If such an institution were to emerge, this would be an enabler for the insurance industry. These risk ratings would be only one factor for the insurer, perhaps combined with those cyber risk ratings, a company’s claims history and a retention factor. To really bring this to life, however, first on an insurer’s list must be talent. Insuring the risk posed by AI requires a blend of experienced insurance experts and technologists that deeply understand where tech can go wrong. Neither group can facilitate the development of this line of business on its own.
What role will governments play in controlling the development of AI? Will they become more interventionist or leave it to those companies that understand the tech best? Mandatory insurance seems excessive at this stage, and not every piece of AI software needs to be insured. For example, if the output is a recommendation that is reviewed by a human before being acted upon, that’s a very different risk than an algorithm permitted to act and make decisions alone in real time. However, the European Union has obligatory insurance on its radar. In the 2019 report “Liability for AI,” it was stated that “the more frequent or severe potential harm resulting from emerging digital technology, and the less likely the operator is able to indemnify victims individually, the more suitable mandatory liability insurance for such risks may be.”

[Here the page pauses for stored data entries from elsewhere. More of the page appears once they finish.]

/-- A failed write with a transaction open: the failed event, the close, the error (R76). -/
theorem transportWrite_aborts {s : State} (b : Byte) (take : Nat → Controller → Controller)
    (h : s.resultAhead 0 = .fail) (ho : s.txnOpen = true) :
    ∃ t, transportWrite b take s = .stop t ∧ Aborted s t ∧ t.ctl.rx = .off ∧
      t.trace = s.trace ++ [.wrote b .fail, .closed] := by
  rw [transportWrite_fail h]
  obtain ⟨c, -, hc⟩ := lost_eq (s.drawn.log (.wrote b .fail))
  rw [hc, raiseError_open _ (by simpa using ho)]
  exact ⟨_, rfl, ⟨⟨rfl, rfl, rfl, rfl, rfl, rfl, rfl⟩, rfl, rfl, rfl⟩, rfl, by simp⟩

/-- A failed open outside a transaction: the failed event and the error, no close (R75). -/
theorem transportOpen_aborts {s : State} (h : s.resultAhead 0 = .fail) (ho : s.txnOpen = false) :
    ∃ t, transportOpen s = .stop t ∧ Aborted s t ∧ t.ctl.rx = s.ctl.rx ∧
      t.trace = s.trace ++ [.opened .fail] := by
  rw [transportOpen_fail h]
  obtain ⟨c, hx, hc⟩ := loseImageOfSync_eq (s.drawn.log (.opened .fail))
  rw [hc, raiseError_closed _ (by simpa using ho)]
  exact ⟨_, rfl, ⟨⟨rfl, rfl, rfl, rfl, rfl, rfl, rfl⟩, rfl, rfl, ho⟩, hx, rfl⟩

/-! ### A frame whose every call succeeds -/

/-- The control byte fixes the place, so what the address byte left it at does not matter. -/
@[simp] theorem takeControl_takeAddress (kind : StreamKind) (c : Controller) :
    c.takeAddress.takeControl kind = c.takeControl kind := by
  cases kind <;> rfl

/-- The payload bytes, all Ok. -/
theorem writePayloads_ok (p : List Byte) {s : State} (h : s.allOk p.length) :
    writePayloads p s = .go (s.afterBytes p (Controller.takePayloads s.calls p s.ctl)) := by
  induction p generalizing s with
  | nil => rw [writePayloads, Controller.takePayloads, afterBytes_nil]
  | cons b p ih =>
    obtain ⟨h0, h1⟩ := allOk_succ.1 h
    rw [writePayloads, writePayload, transportWrite_ok h0, go_andThen, ih (allOk_afterBytes_one h1),
      afterBytes_afterBytes]
    rfl

/-- The rest of a frame after its open, all Ok. -/
theorem sendBody_ok (kind : StreamKind) (p : List Byte) {s : State} (h : s.allOk (p.length + 2)) :
    sendBody kind p s =
      .go (transportClose (s.afterBytes (frameBytes s.busAddr kind p)
        (Controller.takePayloads (s.calls + 2) p (s.ctl.takeControl kind)))) := by
  obtain ⟨h0, h1⟩ := allOk_succ.1 h
  obtain ⟨h2, h3⟩ := allOk_succ.1 (allOk_afterBytes_one (b := addressByte s.busAddr) (c := s.ctl.takeAddress) h1)
  unfold sendBody writeAddress
  rw [transportWrite_ok h0, go_andThen, writeControl, transportWrite_ok h2, go_andThen,
    writePayloads_ok p (allOk_afterBytes_one h3), go_andThen, afterBytes_afterBytes, afterBytes_afterBytes]
  rfl

/-- `send_stream` with every result Ok (R74): one complete frame, and the controller has taken it. -/
theorem sendStream_ok (kind : StreamKind) (p : List Byte) {s : State} (h : s.allOk (p.length + 3)) :
    sendStream kind p s =
      .go (s.afterFrame (frameBytes s.busAddr kind p)
        (Controller.takeFrame s.calls kind p { s.ctl with rx := .off })) := by
  obtain ⟨h0, h1⟩ := allOk_succ.1 h
  rw [sendStream, transportOpen_ok h0, go_andThen, sendBody_ok kind p (allOk_afterOpen h1),
    transportClose_afterBytes_afterOpen]
  simp only [afterOpen_calls, afterOpen_busAddr, afterOpen_ctl, Controller.takeFrame, State.afterFrame,
    Nat.add_assoc, Nat.reduceAdd]

/-! ### A frame in which a call fails -/

/-- A payload byte fails: the trace is cut there and the operation is over (R76). -/
theorem writePayloads_fails (p : List Byte) {s : State} {j : Nat} (h : s.failsAt j) (hj : j < p.length)
    (ho : s.txnOpen = true) :
    ∃ t, writePayloads p s = .stop t ∧ Aborted s t ∧ t.ctl.rx = .off ∧ t.trace = s.trace ++ cutTrace p j := by
  induction p generalizing s j with
  | nil => exact absurd hj (Nat.not_lt_zero _)
  | cons b p ih =>
    cases j with
    | zero =>
      obtain ⟨t, ht, ha, hr, htr⟩ :=
        transportWrite_aborts b (fun n c => c.takePayload n b) (failsAt_zero.1 h) ho
      exact ⟨t, by rw [writePayloads, writePayload, ht, stop_andThen], ha, hr, by simpa [cutTrace] using htr⟩
    | succ j =>
      obtain ⟨h0, h1⟩ := failsAt_succ.1 h
      rw [writePayloads, writePayload, transportWrite_ok h0, go_andThen]
      obtain ⟨t, ht, ha, hr, htr⟩ := ih (failsAt_afterBytes_one h1) (Nat.lt_of_succ_lt_succ hj) ho
      exact ⟨t, ht, ha.of_kept (kept_afterBytes _ _ _) rfl, hr, by rw [htr]; simp [cutTrace]⟩

/-- A byte of a frame after its open fails (R76). -/
theorem sendBody_fails (kind : StreamKind) (p : List Byte) {s : State} {j : Nat} (h : s.failsAt j)
    (hj : j < p.length + 2) (ho : s.txnOpen = true) :
    ∃ t, sendBody kind p s = .stop t ∧ Aborted s t ∧ t.ctl.rx = .off ∧
      t.trace = s.trace ++ cutTrace (frameBytes s.busAddr kind p) j := by
  cases j with
  | zero =>
    obtain ⟨t, ht, ha, hr, htr⟩ :=
      transportWrite_aborts (addressByte s.busAddr) (fun _ c => c.takeAddress) (failsAt_zero.1 h) ho
    exact ⟨t, by rw [sendBody, writeAddress, ht]; rfl, ha, hr, by simpa [cutTrace, frameBytes] using htr⟩
  | succ j =>
    obtain ⟨h0, h1⟩ := failsAt_succ.1 h
    replace h1 := failsAt_afterBytes_one (b := addressByte s.busAddr) (c := s.ctl.takeAddress) h1
    rw [sendBody, writeAddress, transportWrite_ok h0, go_andThen]
    cases j with
    | zero =>
      obtain ⟨t, ht, ha, hr, htr⟩ :=
        transportWrite_aborts kind.controlByte (fun _ c => c.takeControl kind) (failsAt_zero.1 h1) ho
      exact ⟨t, by rw [writeControl, ht]; rfl, ha.of_kept (kept_afterBytes _ _ _) rfl, hr,
        by rw [htr]; simp [cutTrace, frameBytes]⟩
    | succ j =>
      obtain ⟨h2, h3⟩ := failsAt_succ.1 h1
      rw [writeControl, transportWrite_ok h2, go_andThen, afterBytes_afterBytes]
      replace h3 := failsAt_afterBytes_one (b := kind.controlByte) (c := s.ctl.takeControl kind) h3
      rw [afterBytes_afterBytes] at h3
      obtain ⟨t, ht, ha, hr, htr⟩ := writePayloads_fails p h3 (by omega) ho
      exact ⟨t, by simp only [afterBytes_ctl, takeControl_takeAddress, ht, stop_andThen], ha.of_kept (kept_afterBytes _ _ _) rfl, hr,
        by rw [htr]; simp [cutTrace, frameBytes]⟩

/-- `send_stream` in which the call j ahead fails (R75, R76): TRACE gains what `abortTrace` says. -/
theorem sendStream_fails (kind : StreamKind) (p : List Byte) {s : State} {j : Nat} (h : s.failsAt j)
    (hj : j < p.length + 3) (ho : s.txnOpen = false) :
    ∃ t, sendStream kind p s = .stop t ∧ Aborted s t ∧ (s.ctl.rx = .off → t.ctl.rx = .off) ∧
      t.trace = s.trace ++ abortTrace [frameBytes s.busAddr kind p] j := by
  cases j with
  | zero =>
    obtain ⟨t, ht, ha, hrx, htr⟩ := transportOpen_aborts (failsAt_zero.1 h) ho
    exact ⟨t, by rw [sendStream, ht, stop_andThen], ha, fun hr => hrx.trans hr, by simpa [abortTrace] using htr⟩
  | succ j =>
    obtain ⟨h0, h1⟩ := failsAt_succ.1 h
    rw [sendStream, transportOpen_ok h0, go_andThen]
    obtain ⟨t, ht, ha, hrx, htr⟩ := sendBody_fails kind p (failsAt_afterOpen h1) (by omega) rfl
    have hl : j + 1 ≤ (frameBytes s.busAddr kind p).length := by simp [frameBytes]; omega
    exact ⟨t, ht, ha.of_kept (kept_afterOpen _) rfl, fun _ => hrx, by rw [htr]; simp [abortTrace, hl]⟩

/-- `send_stream` either completes its frame or ends its operation, whatever the Transport answers. -/
theorem sendStream_cases (kind : StreamKind) (p : List Byte) (s : State) (ho : s.txnOpen = false) :
    (s.allOk (p.length + 3) ∧
      sendStream kind p s =
        .go (s.afterFrame (frameBytes s.busAddr kind p)
          (Controller.takeFrame s.calls kind p { s.ctl with rx := .off }))) ∨
    ∃ j t, j < p.length + 3 ∧ s.failsAt j ∧ sendStream kind p s = .stop t ∧ Aborted s t ∧
      (s.ctl.rx = .off → t.ctl.rx = .off) ∧ t.trace = s.trace ++ abortTrace [frameBytes s.busAddr kind p] j := by
  rcases allOk_or_failsAt s (p.length + 3) with h | ⟨j, hj, h⟩
  · exact .inl ⟨h, sendStream_ok kind p h⟩
  · obtain ⟨t, ht, ha, hx, htr⟩ := sendStream_fails kind p h hj ho
    exact .inr ⟨j, t, hj, h, ht, ha, hx, htr⟩

end Sys2Proof.Machine
end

If insurers were able to develop some confidence around accurately pricing the risk posed by AI, a mix of interesting questions emerge. If the risk associated with AI is insured, would it encourage tech companies to take more risk? Does the overall level of risk become uninsurable, or is it even affordable? How would it be distributed?
One option would be embedded insurance through platforms like AWS and Azure, with premiums calculated automatically based upon usage. The risk could be repackaged into ILS-like securities, too, either on a company-by-company basis or into a diversified portfolio. There is also the question of monitoring, as AI isn’t just about the implementation of fixed, human-designed algorithms. Machine learning involves the creation and updating of its own algorithms. Just like insurers offering telematics to young drivers, should insurers have APIs to monitor a model’s performance—as well as accuracy and drift over time—at all times of the day…and night?

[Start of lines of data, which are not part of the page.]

/-! ### The bytes of a frame (R51 to R53) -/

/-- An address byte with its write bit clear is that of the bus address read from it (R52). -/
theorem addressByte_of_decodeAddressByte {b : Byte} {a : BusAddr} (h : decodeAddressByte b = .ok a) :
    addressByte a = b := by
  have hread : ∀ b : Byte, b.getLsbD 0 = false → addressByte (b.extractLsb' 1 7) = b := by decide
  unfold decodeAddressByte at h
  split at h
  · cases h
  · rename_i hbit
    cases h
    exact hread b (by simpa using hbit)

theorem controlByte_of_decodeControlByte {b : Byte} {kind : StreamKind} (h : decodeControlByte b = .ok kind) :
    kind.controlByte = b := by
  unfold decodeControlByte at h
  split at h
  · rename_i hb
    cases h
    exact hb.symm
  · split at h
    · rename_i hb
      cases h
      exact hb.symm
    · cases h

theorem encode_frameInstr (kind : StreamKind) (a : BusAddr) (payload : List Byte) :
    encode (frameInstr kind a payload) = .frame (frameBytes a kind payload) := by
  cases kind <;> rfl

/-- The written bytes of a frame have at most one reading (R51). -/
theorem encode_of_decodeFrame {written : List Byte} {i : Instr} (h : decodeFrame written = .ok i) :
    encode i = .frame written := by
  match written with
  | [] | [_] => cases h
  | b :: c :: payload =>
    simp only [decodeFrame] at h
    cases ha : decodeAddressByte b with
    | error e => simp [ha] at h
    | ok a =>
      cases hk : decodeControlByte c with
      | error e => simp [ha, hk] at h
      | ok kind =>
        obtain rfl : frameInstr kind a payload = i := by simpa [ha, hk] using h
        rw [encode_frameInstr, frameBytes, addressByte_of_decodeAddressByte ha,
          controlByte_of_decodeControlByte hk]

/-! ### The bytes of a command (R54 to R57) -/

/-- The bytes are those of the command, by the two tables of the decoder: one byte, or an opener and its data byte. -/
inductive CommandCode : Instr → List Byte → Prop
  | oneByte {b : Byte} {i : Instr} (h : decodeOneByte b = some i) : CommandCode i [b]
  | twoByte {b d : Byte} {i : Instr} (h : decodeTwoByte b d = some i) : CommandCode i [b, d]

/-- A one-byte command is encoded as the byte it was read from, which opens no two-byte command (R57). -/
theorem opener_and_encode_of_decodeOneByte {b : Byte} {i : Instr} (h : decodeOneByte b = some i) :
    isTwoByteOpener b = false ∧ encode i = .command [b] := by
  have htable : ∀ b : Byte, (decodeOneByte b).all fun i => !isTwoByteOpener b && encode i == .command [b] := by decide
  simpa [h] using htable b

/-- A two-byte command is encoded as the bytes it was read from, the first of which is an opener (R57). -/
theorem opener_and_encode_of_decodeTwoByte {b d : Byte} {i : Instr} (h : decodeTwoByte b d = some i) :
    isTwoByteOpener b = true ∧ encode i = .command [b, d] := by
  unfold decodeTwoByte at h
  repeat' (split at h; · rename_i hb; subst hb; cases h; exact ⟨rfl, rfl⟩)
  cases h

theorem decodeOneByte_columnLower4Byte (n : BitVec 4) :
    decodeOneByte (columnLower4Byte n) = some (.columnLower4 n) := by
  revert n
  decide

theorem decodeOneByte_columnUpper4Byte (n : BitVec 4) :
    decodeOneByte (columnUpper4Byte n) = some (.columnUpper4 n) := by
  revert n
  decide

theorem decodeOneByte_segmentRemapByte (r : BitVec 1) :
    decodeOneByte (segmentRemapByte r) = some (.segmentRemap r) := by
  revert r
  decide

/-- Encoder and tables agree on what the bytes of a command are. -/
theorem commandCode_iff {i : Instr} {bytes : List Byte} : CommandCode i bytes ↔ encode i = .command bytes := by
  constructor
  · rintro (h | h)
    · exact (opener_and_encode_of_decodeOneByte h).2
    · exact (opener_and_encode_of_decodeTwoByte h).2
  · intro h
    cases i with
    | init | setPower | setContrast | setPolarity | fill | sync | setDebug | clear => cases h
    | sendCmdStream | sendDataStream | address | controlCmdStream | controlDataStream | data => cases h
    | columnLower4 n =>
      cases h
      exact .oneByte (decodeOneByte_columnLower4Byte n)
    | columnUpper4 n =>
      cases h
      exact .oneByte (decodeOneByte_columnUpper4Byte n)
    | pageAddress p =>
      cases h
      exact .oneByte (decodeOneByte_page p)
    | segmentRemap r =>
      cases h
      exact .oneByte (decodeOneByte_segmentRemapByte r)
    | contrastMode | multiplexRatio | displayOffset | oscillatorFreq | prechargeDischarge | commonPadsConfig
    | commonPadsVoltage | chargePump =>
      cases h
      exact .twoByte rfl
    | _ =>
      cases h
      exact .oneByte rfl

/-- The first command of a payload is read exactly when its bytes stand there (R57). -/
theorem decodeCommand_eq_ok {i : Instr} {p rest : List Byte} :
    decodeCommand p = .ok (i, rest) ↔ ∃ bytes, CommandCode i bytes ∧ p = bytes ++ rest := by
  constructor
  · intro h
    unfold decodeCommand at h
    split at h
    · cases h
    split at h
    · split at h
      · cases h
      split at h
      · rename_i hcode
        cases h
        exact ⟨_, .twoByte hcode, rfl⟩
      · cases h
    · split at h
      · rename_i hcode
        cases h
        exact ⟨_, .oneByte hcode, rfl⟩
      · cases h
  · rintro ⟨bytes, h | h, rfl⟩
    · obtain ⟨hopener, -⟩ := opener_and_encode_of_decodeOneByte h
      simp [decodeCommand, hopener, h]
    · obtain ⟨hopener, -⟩ := opener_and_encode_of_decodeTwoByte h
      simp [decodeCommand, hopener, h]

/-- A command code is read as the instruction whose code it is, and as no other. -/
theorem decode_command_iff {i : Instr} {bytes : List Byte} :
    decode (.command bytes) = .ok i ↔ encode i = .command bytes := by
  have hwhole : decode (.command bytes) = .ok i ↔ decodeCommand bytes = .ok (i, []) := by
    rcases hd : decodeCommand bytes with e | ⟨j, _ | ⟨b, rest⟩⟩ <;> simp [decode, hd]
  rw [hwhole, decodeCommand_eq_ok, ← commandCode_iff]
  simp

/-- Settles O1: layer by layer, the decoder inverts the encoder's tables. -/
theorem decodeEncodeAgree : Obligations.DecodeEncodeAgree := by
  intro i
  cases i with
  | init | setPower | setContrast | setPolarity | fill | sync | setDebug | clear => exact decode_encode_hostOp rfl
  | sendCmdStream a p => exact decode_frame .command a p
  | sendDataStream a p => exact decode_frame .data a p
  | address a => exact decode_address a
  | controlCmdStream | controlDataStream | data => rfl
  | _ => exact decode_command_iff.2 rfl

/-- Settles O2: position by position, what is read determines every bit of the code. -/
theorem decodedIsEncoded : Obligations.DecodedIsEncoded := by
  intro c i h
  cases c with
  | request w => exact encode_of_decodeRequest h
  | frame written => exact encode_of_decodeFrame h
  | addressByte b =>
    obtain ⟨a, ha, rfl⟩ := except_map_eq_ok.1 h
    rw [encode, addressByte_of_decodeAddressByte ha]
  | controlByte b =>
    obtain ⟨kind, hk, rfl⟩ := except_map_eq_ok.1 h
    rw [← controlByte_of_decodeControlByte hk]
    cases kind <;> rfl
  | pixelByte b =>
    cases h
    rfl
  | command bytes => exact decode_command_iff.1 h
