-- ==== Sys2Proof/Word.lean ====
section
/-! DEFINITION. Bytes and the plainest operations on byte strings: little-endian fields of host-visible structures
(spec R11), big-endian fields of media structures (spec R12 leaves the order to each structure), slices. -/

namespace Sys2Proof

/-- A byte is 8 bits (R8). -/
abbrev Byte := BitVec 8

/-- A byte string, lowest address first. -/
abbrev Bytes := List Byte

/-- The low byte of a number. -/
def byte (n : Nat) : Byte := BitVec.ofNat 8 n

/-- `n` zero bytes. -/
def zeros (n : Nat) : Bytes := List.replicate n 0

/-- `n` bytes, least significant first (R11). -/
def leBytes : Nat → Nat → Bytes
  | 0, _ => []
  | n + 1, v => byte (v % 256) :: leBytes n (v / 256)

/-- `n` bytes, most significant first. -/
def beBytes (n v : Nat) : Bytes := (leBytes n v).reverse

/-- The number a byte string holds, least significant byte first (R11). -/
def leNat : Bytes → Nat
  | [] => 0
  | b :: r => b.toNat + 256 * leNat r

/-- The number a byte string holds, most significant byte first. -/
def beNat (b : Bytes) : Nat := b.foldl (fun a x => 256 * a + x.toNat) 0

/-- `n` bytes from offset `o`; bytes past the end are zero. -/
def slice (b : Bytes) (o n : Nat) : Bytes :=
  let x := (b.drop o).take n
  x ++ zeros (n - x.length)

/-- Little-endian field of `n` bytes at offset `o`. -/
def getLe (b : Bytes) (o n : Nat) : Nat := leNat (slice b o n)

/-- Big-endian field of `n` bytes at offset `o`. -/
def getBe (b : Bytes) (o n : Nat) : Nat := beNat (slice b o n)

/-- Bits `[lo + w - 1 : lo]` of a number. -/
def bitsOf (v lo w : Nat) : Nat := (v / 2 ^ lo) % 2 ^ w

/-- Bit `i` of a number. -/
def bitAt (v i : Nat) : Bool := (v / 2 ^ i) % 2 = 1

/-- 1 for true. -/
def b2n (b : Bool) : Nat := if b then 1 else 0

/-- A byte string cut or padded with zeros to `n` bytes. -/
def fit (n : Nat) (b : Bytes) : Bytes := slice b 0 n

/-- `b` with `x` written over it from offset `o` (`b` is long enough). -/
def putAt (b : Bytes) (o : Nat) (x : Bytes) : Bytes := b.take o ++ x ++ b.drop (o + x.length)

/-- Exclusive or, byte by byte, over the shorter of the two. -/
def xorBytes (a b : Bytes) : Bytes := List.zipWith (· ^^^ ·) a b

/-- `n` as a two's complement number of `w` bits. -/
def toSigned (w n : Nat) : Int := if n % 2 ^ w < 2 ^ (w - 1) then (n % 2 ^ w : Nat) else (n % 2 ^ w : Nat) - (2 ^ w : Nat)

/-- The two's complement code of `w` bits of an integer. -/
def ofSigned (w : Nat) (i : Int) : Nat := (i % (2 ^ w : Nat)).toNat

/-- Ceiling division. -/
def cdiv (a b : Nat) : Nat := (a + b - 1) / b

/-- `a` limited to `[lo, hi]`. -/
def clampInt (lo hi a : Int) : Int := max lo (min hi a)

/-- A `w`-bit counter that saturates at all ones. -/
def satAdd (w : Nat) (c : BitVec w) (n : Nat) : BitVec w := BitVec.ofNat w (min (c.toNat + n) (2 ^ w - 1))

/-- Element `i` of a list replaced by its image under `f`; a list too short is left as it is. -/
def modAt {α : Type} (l : List α) (i : Nat) (f : α → α) : List α :=
  match l, i with
  | [], _ => []
  | a :: r, 0 => f a :: r
  | a :: r, i + 1 => a :: modAt r i f

/-- An association list with key `k` set to `v`. -/
def assocSet {α β : Type} [DecidableEq α] (l : List (α × β)) (k : α) (v : β) : List (α × β) :=
  (k, v) :: l.filter (fun e => e.1 ≠ k)

/-- The value of key `k`. -/
def assocGet {α β : Type} [DecidableEq α] (l : List (α × β)) (k : α) : Option β :=
  (l.find? (fun e => e.1 = k)).map Prod.snd

end Sys2Proof
end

We have really only just begun scratching the surface of what AI can do, but the flip side of that is that we have only just begun to understand the risk of these models and their outputs. The pace at which this space is developing is remarkable, but as usual, the insurance industry will need to be at the forefront of figuring out how to manage the risk involved.
It’s time for insurers to figure out if they want to cover these risks before they find out that they were covering them all along.